Thanks for all the assistance! Going to poke around the Forum, and read topics about my model that's for sure. Now that I know what I have ha.


----------



## Matt-Ariens (Jan 23, 2019)

Tlshawks,

Had to run home for lunch. Found the ID tag and you are correct HS50-67008. Think I'm going to order the Amazon part (prime member), Appreciate the help!

Thanks,
Matt


----------



## Matt-Ariens (Jan 23, 2019)

Not sure why I liked this red one. Hopefully it works! Should be here this weekend.

https://www.amazon.com/MOTOKU-Tecumseh-Rototiller-Minibike-Replaces/dp/B07DZVYT4X/ref=sr_1_1?ie=UTF8&qid=1548358040&sr=8-1&keywords=590473+recoil


----------



## tlshawks (Feb 9, 2018)

You're very welcome. I hope it works out for you. I'm assuming it matches exactly what yours looks like. It's weird, how a search for an HS50 brings up two different looking rope starters. There must be two different versions of the engine. I even used the 67008 in my search. Weird.

Sorry about that  Should have known, that era engines, never seen the type of rope starters without the 4 mounting tabs external of the circular housing.
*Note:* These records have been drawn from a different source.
/-- The fields of the eight words (R329). -/
def crFields (w : List Nat) : CrFields :=
  let w0 := w.getD 0 0
  { op := field w0 63 56, ctx := field w0 55 48, wait := bitOf w0 47, notify := bitOf w0 46, explicitNonce := bitOf w0 45,
    dual := bitOf w0 44, tagLen := field w0 39 32, soft := field w0 31 0, src := field (w.getD 1 0) 39 0,
    dst := field (w.getD 2 0) 39 0, aadLen := field (w.getD 3 0) 63 48, aad := field (w.getD 3 0) 39 0,
    len := field (w.getD 4 0) 63 40, tagAddr := field (w.getD 4 0) 39 0, result := field (w.getD 5 0) 39 0,
    field := field (w.getD 6 0) 31 0, counter := w.getD 7 0 }

/-- A hash operation, an encrypting, and a decrypting or verifying one (R330). -/
def crHash (op : Nat) : Bool := 9 ≤ op && op ≤ 11
def crEncrypts (op : Nat) : Bool := op = 1 || op = 3
def crDecrypts (op : Nat) : Bool := op = 2 || op = 4
/-- The operation checks a tag. -/
def crVerifies (op : Nat) : Bool := op = 2 || op = 4 || op = 6 || op = 8

/-- The context family suits the operation (R330). -/
def crFamilyFits (op family : Nat) : Bool :=
  match op with
  | 1 => family = 1 | 2 => family = 1 | 3 => family = 2 | 4 => family = 2 | 5 => family = 3 | 6 => family = 3
  | 7 => 4 ≤ family | 8 => 4 ≤ family | _ => true

/-- Reserved bits of the words are set, or the result address is not aligned (R329). -/
def crReserved (w : List Nat) (f : CrFields) : Bool :=
  field (w.getD 0 0) 43 40 ≠ 0 || (!crHash f.op && f.dual) || 2 ^ 40 ≤ w.getD 1 0 || 2 ^ 40 ≤ w.getD 2 0 ||
  field (w.getD 3 0) 47 40 ≠ 0 || 2 ^ 40 ≤ w.getD 5 0 || 2 ^ 32 ≤ w.getD 6 0 || f.result % 32 ≠ 0

/-- The digest bits of an HMAC family or a hash operation. -/
def crDigest (op family : Nat) : Nat :=
  let k := if crHash op then op - 9 else family - 4
  match k with
  | 0 => 256 | 1 => 384 | _ => 512

/-- The lengths of a job lie within R335. -/
def crLengths (f : CrFields) (family : Nat) : Bool :=
  match f.op with
  | 1 => 12 ≤ f.tagLen && f.tagLen ≤ 16
  | 2 => 12 ≤ f.tagLen && f.tagLen ≤ 16
  | 3 => 4 ≤ f.tagLen && f.tagLen ≤ 16 && f.tagLen % 2 = 0
  | 4 => 4 ≤ f.tagLen && f.tagLen ≤ 16 && f.tagLen % 2 = 0
  | 5 => f.aadLen = 0 && 4 ≤ f.tagLen && f.tagLen ≤ 16
  | 6 => f.aadLen = 0 && 4 ≤ f.tagLen && f.tagLen ≤ 16
  | 7 => f.aadLen = 0 && 16 ≤ f.tagLen && f.tagLen ≤ crDigest f.op family / 8
  | 8 => f.aadLen = 0 && 16 ≤ f.tagLen && f.tagLen ≤ crDigest f.op family / 8
  | _ => f.aadLen = 0 && f.tagLen = 0

/-- The checks of a job in the order of R335: 0 when it passes. -/
def State.crCheck (s : State) (w : List Nat) : Nat :=
  let f := crFields w
  let c := if crHash f.op then none else s.crContext? f.ctx
  let family := (c.map (fun k => k.mode % 16)).getD 0
  let nonce := if crDecrypts f.op then f.explicitNonce else !f.explicitNonce
  if f.op = 0 ∨ 11 < f.op ∨ crReserved w f ∨ (c.isSome ∧ ¬ crFamilyFits f.op family) ∨ ¬ nonce then 0x45
  else if (crHash f.op ∧ f.ctx ≠ 0) ∨ (¬ crHash f.op ∧ c.isNone) then 0x40
  else if ¬ crLengths f family then 0x44
  else if crEncrypts f.op ∧ c.any (fun k => k.spent || k.last < k.next) then 0x41
  else 0

/-! ## Cores (R319 to R321, R327) -/

/-- Cores in service that no running job holds. -/
def State.crFree (s : State) : List Nat :=
  [0, 1, 2, 3].filter (fun k => !bitOf (s.get Reg.crRetiredMask) k && !s.crJobs.any (fun j => !j.done && bitOf j.cores k))

/-- Cores that fail are retired: the mask, the cores in service and a report (R321). -/
def State.crRetire (s : State) (cores : Nat) : State :=
  ((s.set Reg.crRetiredMask (s.get Reg.crRetiredMask ||| cores)).set Reg.crCoresInService
    (s.get Reg.crCoresInService - (bitsOf 4 cores).length)).reportObj 3 4 0x2A00 0x02 cores

/-- The cores out of service that a start tests (R321): a free value gives those that fail anew, which are retired again (log
entry 160). -/
def State.crTest (s : State) (mask : Nat) : State :=
  if mask = 0 then s
  else
    let d := s.draw 4
    if mask &&& d.1 = 0 then d.2 else d.2.crRetire (mask &&& d.1)

/-- A job runs in dual mode: by its context, or by bit 44 of a hash job (R320). -/
def State.crDual (s : State) (f : CrFields) : Bool :=
  if crHash f.op then f.dual else (s.crContext? f.ctx).any (fun k => k.mode / 64 = 1)

/-- Too few cores are in service for a job (R321). -/
def State.crShort (s : State) (dual : Bool) : Bool := s.get Reg.crCoresInService < (if dual then 2 else 1)

/-- The head job of a queue may start: it stands there, has its start pulse, and its cores are free or not to be had. -/
def State.crReady (s : State) (q : Nat) : Bool :=
  match s.crHead q with
  | none => false
  | some a => match s.crPeek a with
    | none => true
    | some w =>
      let f := crFields w
      let dual := s.crDual f
      (!f.wait || s.get (Reg.crqReleased q) = 1 || 0 < s.get (Reg.crqPendingStarts q)) &&
      (s.crCheck w ≠ 0 || s.crShort dual || (if dual then 2 else 1) ≤ s.crFree.length)

/-! ## Results (R330 to R333) -/

/-- The output of a keyed or hash operation, its tag or digest, and whether a tag to check matches. -/
def crCompute (f : CrFields) (key : List Byte) (family fld ctr : Nat) (aad src given : List Byte) : List Byte × List Byte × Bool :=
  let iv := fld * 2 ^ 64 + ctr
  match f.op with
  | 1 =>
    let c := gcmData (keyBits key) (ofBe key) iv src
    (c, (gcmTag (keyBits key) (ofBe key) iv aad c).take f.tagLen, true)
  | 2 => (gcmData (keyBits key) (ofBe key) iv src, [],
      (gcmTag (keyBits key) (ofBe key) iv aad src).take f.tagLen == given)
  | 3 => (ccmCrypt key iv src.length 1 src, ccmTag key iv aad src f.tagLen, true)
  | 4 =>
    let p := ccmCrypt key iv src.length 1 src
    (p, [], ccmTag key iv aad p f.tagLen == given)
  | 5 => ([], (cmac key src).take f.tagLen, true)
  | 6 => ([], [], (cmac key src).take f.tagLen == given)
  | 7 => ([], (hmac (crDigest f.op family) key src).take f.tagLen, true)
  | 8 => ([], [], (hmac (crDigest f.op family) key src).take f.tagLen == given)
  | _ => ([], digest (crDigest f.op family) src, true)

/-- A job read from memory: its additional data, payload and tag to check; none when an access failed (R334: 0x47). -/
def State.crRead (s : State) (a n : Nat) : Option (List Byte) × State := if n = 0 then (some [], s) else s.memRead 3 a n

/-- A job that passed its checks starts on its cores: it takes its counter, reads its memory and is computed. -/
def State.crStart (s : State) (q off : Nat) (w : List Nat) (cores : Nat) : State :=
  let f := crFields w
  let c := if crHash f.op then none else s.crContext? f.ctx
  let n : Nat × Nat := if crEncrypts f.op then ((c.map (·.field)).getD 0, (c.map (·.next)).getD 0)
    else if crDecrypts f.op then (f.field, f.counter) else (0, 0)
  let s := if crEncrypts f.op then s.updContext f.ctx (fun k => { k with next := k.next + 1 }) else s
  let j : CrJob := { queue := q, offset := off, words := w, cores := cores, field := n.1, counter := n.2, context := c }
  let aad := s.crRead f.aad f.aadLen
  let src := aad.2.crRead f.src f.len
  let tag := src.2.crRead f.tagAddr (if crVerifies f.op then f.tagLen else 0)
  let s := tag.2
  match aad.1, src.1, tag.1 with
  | some ad, some sr, some tg =>
    let o := crCompute f ((c.map (·.key)).getD []) ((c.map (fun k => k.mode % 16)).getD 0) n.1 n.2 ad sr tg
    { s with crJobs := s.crJobs ++ [{ j with output := o.1, tag := o.2.1, matched := o.2.2 }] }
  | _, _, _ => { s with crJobs := s.crJobs ++ [{ j with outcome := 0x47, done := true }] }

/-- A job with the wait bit consumes one pulse when it starts: the one that released it, or else a kept one (R328). -/
def State.crTakePulse (s : State) (q : Nat) : State :=
  if s.get (Reg.crqReleased q) = 1 then s.set (Reg.crqReleased q) 0 else s.uncount (Reg.crqPendingStarts q)

/-- CRESSET_JOB_START (R327): the scheduler takes the head job of the next queue whose job can start. -/
def execCressetJobStart (s : State) : Host.Outcome State Fault Refusal :=
  if ¬ s.running then .next s
  else match ((List.range 8).map (fun k => (s.get Reg.crRobin + k) % 8)).find? s.crReady with
    | none => .next s
    | some q =>
      match s.crHead q with
      | none => .next s
      | some a =>
        let off := s.get (Reg.crqTaken q)
        let r := s.memRead 3 a 64
        let s := r.2.sets [(Reg.crRobin, (q + 1) % 8), (Reg.crqTaken q, (off + 64) % s.crqSize q)]
        match r.1 with
        | none => .next { s with crJobs := s.crJobs ++ [{ queue := q, offset := off, words := [], outcome := 0x47, done := true }] }
        | some b =>
          let w := wordsOf b
          let f := crFields w
          let s := if f.wait then s.crTakePulse q else s
          let code := s.crCheck w
          let dual := s.crDual f
          let s := if code = 0x41 then s.updContext f.ctx (fun k => { k with spent := true }) else s
          if code ≠ 0 then
            .next { s with crJobs := s.crJobs ++ [{ queue := q, offset := off, words := w, outcome := code, done := true }] }
          else if s.crShort dual then
            .next { s with crJobs := s.crJobs ++ [{ queue := q, offset := off, words := w, outcome := outFaulted, done := true }] }
          else .next (s.crStart q off w (maskOf (s.crFree.take (if dual then 2 else 1))))

/-- A change of job `k`. -/
def State.setJob (s : State) (k : Nat) (j : CrJob) : State := { s with crJobs := s.crJobs.set k j }

/-- Output blocks are 4 KiB (R321). -/
abbrev crBlock : Nat := 4096

/-- A checked block of a job is written; a bus error ends the job (R321, R334). -/
def State.crWrite (s : State) (k : Nat) (j : CrJob) : State :=
  let b := slice j.output j.written crBlock
  let r := s.memWrite 3 ((crFields j.words).dst + j.written) b
  if r.1 then r.2.setJob k { j with written := j.written + b.length } else r.2.setJob k { j with outcome := 0x47, done := true }

/-- What a check that passes lets go: the next block, while output is left; a tag or digest waits for the end of the job. -/
def State.crRelease (s : State) (k : Nat) (j : CrJob) : State := if j.output.length ≤ j.written then s else s.crWrite k j

/-- CRESSET_BLOCK_DONE (R320, R321): the next block of job `k`, or the tag or digest after its last, is checked, `ok1` at the first and
`ok2` at the second try. -/
def execCressetBlockDone (k : Nat) (ok1 ok2 : Bool) (s : State) : Host.Outcome State Fault Refusal :=
  match s.crJobs[k]? with
  | some j =>
    if ¬ s.running ∨ j.done then .next s
    else if ok1 then .next (s.crRelease k j)
    else
      let s := (s.count Reg.crMismatches).count Reg.crRecomputes
      if ok2 then .next (s.crRelease k j)
      else
        .next (((s.count Reg.crMismatches).setJob k { j with outcome := outFaulted, done := true }).crRetire j.cores)
  | none => .next s

/-- The result of a job (R333). -/
def crResult (s : State) (j : CrJob) (code : Nat) : List Byte :=
  leBytes 8 (code * 2 ^ 56 + j.cores * 2 ^ 52 + (crFields j.words).soft) ++ leBytes 8 j.field ++ leBytes 8 j.counter ++
  leBytes 8 (s.timeNs 4)

/-- CRESSET_JOB_DONE (R330, R333): the oldest job of a queue has ended: its tag or digest is written or checked, a decrypting job
that failed has its output overwritten, the result is written, the queue advances and the completion line pulses. -/
def execCressetJobDone (q : Nat) (s : State) : Host.Outcome State Fault Refusal :=
  match s.crJobs.find? (fun j => j.queue = q) with
  | some j =>
    if ¬ s.running ∨ ¬ (j.done ∨ j.output.length ≤ j.written) then .next s
    else
      let f := crFields j.words
      let t : Nat × State := if j.outcome ≠ 0 then (j.outcome, s)
        else if crVerifies f.op then (if j.matched then outDone else 0x42, s)
        else
          let r := s.memWrite 3 f.tagAddr j.tag
          (if r.1 then outDone else 0x47, r.2)
      let code := t.1
      let s := if code ≠ outDone ∧ crDecrypts f.op ∧ 0 < j.written then
        (t.2.memWrite 3 f.dst (List.replicate j.written 0)).2 else t.2
      let s := if j.words = [] then s else (s.memWrite 3 f.result (crResult s j code)).2
      let s : State := { s with crJobs := s.crJobs.eraseP (fun i => i.queue = q) }
      let s := (s.set (Reg.crqConsume q) ((j.offset + 64) % s.crqSize q)).count (if code = outDone then Reg.crJobsDone else Reg.crJobsFailed)
      if f.notify then .next (s.pulse 0x02 q) else .next s
  | none => .next s

end Sys2Proof.Machine
end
FYI I bought what appears to be this exact rope starter you ordered for my H70 earlier this spring, just not from your link. Works fine. It was even red.


----------



## Matt-Ariens (Jan 23, 2019)

tlshawks said:


> You're very welcome. I hope it works out for you. I'm assuming it matches exactly what yours looks like. It's weird, how a search for an HS50 brings up two different looking rope starters. There must be two different versions of the engine. I even used the 67008 in my search. Weird.
> 
> Sorry about that  Should have known, that era engines, never seen the type of rope starters without the 4 mounting tabs external of the circular housing.
> 
> FYI I bought what appears to be this exact rope starter you ordered for my H70 earlier this spring, just not from your link. Works fine. It was even red.


No worries at all! It appears to be an exact match when looking at the bolt patterns. Instead of that spring loaded dog piece I see a little notch that hopefully does the trick. May work better than the original if everything lines up. I will definitely reply back on how everything goes. Thanks again!


----------



## tlshawks (Feb 9, 2018)

It's got from the looks of it two dogs on it. Mine only had 1. Still works though.


----------



## Matt-Ariens (Jan 23, 2019)

tlshawks said:


> It's got from the looks of it two dogs on it. Mine only had 1. Still works though.


Good to know. I will follow up with how the install goes. Hopefully I'll have the part in hand tomorrow.


----------



## Matt-Ariens (Jan 23, 2019)

Received the part today and it fits great. Looks to be good quality, and definitely works good. Thanks again for all the help everyone!


----------



## tlshawks (Feb 9, 2018)

Awesome, Matt! Congrats!


----------